Nurture
If there is anything we can do to help our children have a better adulthood, it is to teach them how to deal
with their emotion. Parents that honestly try to understand their child show respect. When children
show frustration, anger, sadness, and excitement, for example, that’s an opportunity to connect to them.
Unfortunately, often parents struggle to validate their children's emotions because of other distractions,
life's rush, and stress. Validation is recognizing their feelings and thoughts. It’s beneficial for both parents
and children to learn how to better approach emotions.
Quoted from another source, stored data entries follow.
theorem Memory.wf_externalWrites {m : Memory} (ws : List ByteWrite) (hm : Memory.wf m) :
    Memory.wf (Memory.externalWrites m ws) := by
  induction ws generalizing m with
  | nil => exact hm
  | cons w ws ih => exact ih (Memory.wf_setByte hm w.1.isLt)

/-- A byte after external writes depends on that byte before them and on nothing else of the buffer. -/
theorem Memory.byteAt_externalWrites_congr {m n : Memory} {a : Nat} (ws : List ByteWrite)
    (h : Memory.byteAt m a = Memory.byteAt n a) :
    Memory.byteAt (Memory.externalWrites m ws) a = Memory.byteAt (Memory.externalWrites n ws) a := by
  induction ws generalizing m n with
  | nil => exact h
  | cons w ws ih => exact ih (by rw [Memory.byteAt_setByte, Memory.byteAt_setByte, h])

/-- A byte no external writer writes is as before. -/
theorem Memory.byteAt_externalWrites_other (m : Memory) {a : Nat} {ws : List ByteWrite}
    (h : ∀ w ∈ ws, w.1.toNat ≠ a) : Memory.byteAt (Memory.externalWrites m ws) a = Memory.byteAt m a := by
  induction ws generalizing m with
  | nil => rfl
  | cons w ws ih =>
    rw [Memory.externalWrites_cons, ih _ fun v hv => h v (List.mem_cons_of_mem _ hv), Memory.byteAt_setByte,
      if_neg fun e => h w List.mem_cons_self e.symm]

theorem Interference.late_subset (i : Interference) {n : Nat} {ws : List ByteWrite} {w : ByteWrite}
    (h : w ∈ i.late n ws) : w ∈ ws := by
  induction ws generalizing n with
  | nil => exact h
  | cons v ws ih =>
    simp only [Interference.late] at h
    split at h
    · rcases List.mem_cons.1 h with rfl | h
      · exact List.mem_cons_self
      · exact List.mem_cons_of_mem _ (ih h)
    · exact List.mem_cons_of_mem _ (ih h)

/-- Of the late writes, those to byte `a` are the ones from its moment on. -/
theorem Interference.byteAt_late (i : Interference) (m : Memory) (a n : Nat) (ws : List ByteWrite) :
    Memory.byteAt (Memory.externalWrites m (i.late n ws)) a =
      Memory.byteAt (Memory.externalWrites m (ws.drop (i.moment a - n))) a := by
  induction ws generalizing m n with
  | nil => simp [Interference.late]
  | cons w ws ih =>
    by_cases hn : i.moment a ≤ n
    · rw [show i.moment a - n = 0 by omega, List.drop_zero]
      have hrest := fun m' => ih m' (n + 1)
      rw [show i.moment a - (n + 1) = 0 by omega] at hrest
      simp only [List.drop_zero] at hrest
      simp only [Interference.late]
      split
      · exact hrest _
      · rename_i hw
        have hne : a ≠ w.1.toNat := fun e => hw (e ▸ hn)
        rw [hrest]
        exact Memory.byteAt_externalWrites_congr ws (by rw [Memory.byteAt_setByte, if_neg hne])
    · rw [show i.moment a - n = (i.moment a - (n + 1)) + 1 by omega, List.drop_succ_cons, ← ih m]
      simp only [Interference.late]
      split
      · rename_i hw
        have hne : a ≠ w.1.toNat := fun e => hn (e ▸ hw)
        rw [Memory.externalWrites_cons]
        exact Memory.byteAt_externalWrites_congr _ (by rw [Memory.byteAt_setByte, if_neg hne])
      · rfl

@[simp] theorem Interference.seen_none (m : Memory) (a : Nat) : Interference.none.seen m a = Memory.byteAt m a := by
  simp [Interference.seen, Interference.none]

/-- With nobody interfering a READALL copies the buffer as it stands. -/
@[simp] theorem Interference.readFrame_none (m : Memory) : Interference.none.readFrame m = Machine.readFrame m := by
  simp [Interference.readFrame, Machine.readFrame]

@[simp] theorem Interference.readRecord_none (m : Memory) (off : Nat) :
    Interference.none.readRecord m off = recordAt m off := by
  simp [Interference.readRecord, recordAt, memRead, Memory.bytesAt, Config.recordBytes]

/-- A record that is read by its two bytes, each at its own moment. -/
theorem Interference.readRecord_eq (i : Interference) (m : Memory) (off : Nat) :
    i.readRecord m off = i.seen m (off + 1) ++ i.seen m off := by
  apply BitVec.eq_of_toNat_eq
  simp only [Interference.readRecord, littleEndian, BitVec.toNat_ofNat, BitVec.toNat_append]
  have h0 := (i.seen m off).isLt
  have h1 := (i.seen m (off + 1)).isLt
  rw [← Nat.shiftLeft_add_eq_or_of_lt h0]
  simp only [Nat.shiftLeft_eq]
  omega

@[simp] theorem Interference.writeRecord_none (m : Memory) (off : Nat) (p : Pixel) :
    Interference.none.writeRecord m off p = memWrite m off Config.recordBytes p.toNat := by
  simp [Interference.writeRecord, Interference.none]

@[simp] theorem Interference.writeMany_none (write : Memory → Memory) (m : Memory) :
    Interference.none.writeMany write m = write m := rfl

theorem Interference.wf_writeRecord (i : Interference) {m : Memory} {off : Nat} (p : Pixel) (hm : Memory.wf m)
    (h : off + 2 ≤ Config.frameBytes) : Memory.wf (i.writeRecord m off p) :=
  Memory.wf_externalWrites _ (wf_memWrite (Memory.wf_externalWrites _ hm) h)

theorem Interference.wf_writeMany (i : Interference) {write : Memory → Memory} {m : Memory}
    (hw : ∀ n, Memory.wf n → Memory.wf (write n)) (hm : Memory.wf m) : Memory.wf (i.writeMany write m) :=
  Memory.wf_externalWrites _ (hw _ (Memory.wf_externalWrites _ hm))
Children feel acceptance, and parents develop
more empathy.
Dr John Gottman (1997) gives some steps to what he calls emotional coaching:
Notice the child emotions (consider it as opportunity for teaching or getting close to the children)
Help the child feel understood (by validating the emotion, feeling compassionate, communicating that you understand the emotion)
Help the child verbally label all the things the child is feeling
Help the child understand where the feelings are coming from
And then set limits if there is misbehavior (Communicate that feelings and wishes are acceptable, even though not all behaviors are acceptable)
You can watch the whole interview in this link.
Some examples of emotion coaching that parents can apply:
Why are you crying because of a piece of paper? Don't be silly!
Instead say
I know it hurts when we lose something special. But if you stop crying, we can think of something.
Don't be dramatic. This is not a reason to be sad.
Instead say
I am sorry you are feeling sad. It must be hard. I am here for you.
Don’t be concerned with memorizing sentences, in order to be an emotional coaching parent. This is
going to be a natural process if you remember the most important principle: care for your child's feelings
and thoughts. By embracing your parenting, nurturing will be a pleasant experience for both parents and
child.
References
Gottman, J. M., & DeClaire, J. (1997). Raising an emotionally intelligent child. New York, N.Y.: Simon & Schuster Paperbacks.